The authors first assembled a corpus of 130 real‑world ONNX models from the ONNX Model Hub, covering three major domains: image classification (≈70 models), object detection/semantic segmentation (≈30 models), and natural‑language tasks such as text comprehension and generation (≈30 models). For each model, DiTOX runs two parallel inference pipelines: the original model and the model after being processed by the ONNX Optimizer under two configurations—(i) the default “full” optimization (which applies all fuse and eliminate passes) and (ii) a custom configuration that can enable any subset of the 47 available passes. Inference is performed with ONNX Runtime on identical input datasets, and outputs are compared using metrics appropriate to the task: Kendall’s τ for ranked classification outputs, IoU, mAP, and F1 for detection/segmentation, and BLEU for text generation.
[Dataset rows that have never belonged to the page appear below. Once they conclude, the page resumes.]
theorem execGone_kept (q : SeamId) (s : State) : KeptBy s (execGone q s) := by
  unfold execGone
  split
  · dsimp only
    refine KeptBy.from ?_ (KeptBy.when ?_)
    · refine Kept.trans ?_ ((State.takeMessage_kept ..).of_some (by assumption))
      exact Kept.refl _
    · refine Kept.trans ?_ (State.putSegment_kept ..)
      exact Kept.refl _
  · refine KeptBy.next ?_
    refine Kept.trans ?_ ((State.takeMessage_kept ..).of_some (by assumption))
    exact Kept.refl _
  · refine KeptBy.next ?_
    exact Kept.refl _

theorem execEvictionNotice_kept (q : SeamId) (s : State) : KeptBy s (execEvictionNotice q s) := by
  unfold execEvictionNotice
  split
  · dsimp only
    refine KeptBy.from ?_ (KeptBy.when ?_)
    · refine Kept.trans ?_ ((State.takeMessage_kept ..).of_some (by assumption))
      exact Kept.refl _
    · refine Kept.trans ?_ (State.setSegs_kept ..)
      exact Kept.refl _
  · refine KeptBy.next ?_
    refine Kept.trans ?_ ((State.takeMessage_kept ..).of_some (by assumption))
    exact Kept.refl _
  · refine KeptBy.next ?_
    exact Kept.refl _

theorem State.readHistory_kept (s : State) (side : Fin 2) : Kept s (State.readHistory s side) := by
  unfold State.readHistory
  split
  · exact Kept.refl _
  · split
    · refine Kept.trans ?_ (Kept.foldl (fun s x => ?_) _ _)
      · exact Kept.refl _
      · refine Kept.trans ?_ (State.queueOn_kept ..)
        exact Kept.refl _
    · exact Kept.refl _

theorem State.hbmFate_kept (s : State) (good : List Byte) (e : BitVec 256) :
    Kept s (State.hbmFate s good e).2 := by
  unfold State.hbmFate
  try dsimp only
  repeat' first
    | with_reducible exact Kept.refl _
    | with_reducible refine Kept.ite ?_ ?_
    | dsimp only
    | split
    | with_reducible apply Kept.after (State.takeFree_kept ..)
    | dsimp only
    | split
    | exact State.takeFree_kept_eq (by assumption)
    | refine Kept.trans ?_ Kept.rest

theorem State.strike_kept (s : State) (h : Hist) (ps : List ViewPlace) (f : Found) (ks : List Nat) :
    Kept s (State.strike s h ps f ks) := by
  unfold State.strike
  try dsimp only
  repeat' first
    | with_reducible exact Kept.refl _
    | with_reducible refine Kept.ite ?_ ?_
    | with_reducible apply Kept.after (State.detectCommons_kept ..)
    | with_reducible apply Kept.after (State.cleanCommons_kept ..)
    | with_reducible apply Kept.after (State.detectHbm_kept ..)
    | with_reducible apply Kept.after (State.putSegment_kept ..)
    | with_reducible apply Kept.after (Kept.foldl (fun s x => ?_) _ _)
    | dsimp only
    | split
    | exact State.detectCommons_kept_eq (by assumption)
    | exact State.detectHbm_kept_eq (by assumption)
    | refine Kept.trans ?_ Kept.rest

theorem State.fillDamage_kept (s : State) (h : Hist) (ps : List ViewPlace) (l : List Upset) (bs : List Byte) :
    Kept s (State.fillDamage s h ps l bs).2 := by
  unfold State.fillDamage
  dsimp only
  refine Kept.trans ?_ (Kept.foldl_on (fun b : List Byte × State => b.2) (fun b x => ?_) _ _)
  · refine Kept.trans ?_ (Kept.foldl_on (fun b : List Byte × State => b.2) (fun b x => ?_) _ _)
    · exact Kept.refl _
    · split
      · exact Kept.refl _
      · exact State.strike_kept ..
      · exact Kept.refl _
  · split
    · exact State.hbmFate_kept ..
    · exact (State.hbmFate_kept ..).trans (State.strike_kept ..)
    · exact State.hbmFate_kept ..

theorem State.readHome_kept (s : State) (h : Hist) (start : Pos) (b : List Byte) : Kept s (State.readHome s h start b).2 := by
  unfold State.readHome
  exact State.fillDamage_kept ..

theorem State.answerRead_kept (s : State) (h : Hist) (q : SeamId) (m : Message) (start stamp : Pos) (b : List Byte) :
    Kept s (State.answerRead s h q m start stamp b) := by
  unfold State.answerRead
  dsimp only
  refine Kept.ite (State.queueOn_kept ..) ?_
  have k := State.readHome_kept s h start b
  split
  · rename_i e
    rw [e] at k
    exact k.trans (State.queueOn_kept ..)
  · rename_i e
    rw [e] at k
    exact k.trans (State.queueOn_kept ..)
When a discrepancy is observed—either a crash, an invalid ONNX graph, or a statistically significant deviation in output—DiTOX initiates a fault‑localization loop. It iteratively re‑optimizes the model with a single pass at a time, re‑runs inference, and checks whether the discrepancy persists. The first pass that reproduces the problem is flagged as the faulty transformation. All findings are recorded in structured JSON reports, including the pass name, error type, and quantitative metrics.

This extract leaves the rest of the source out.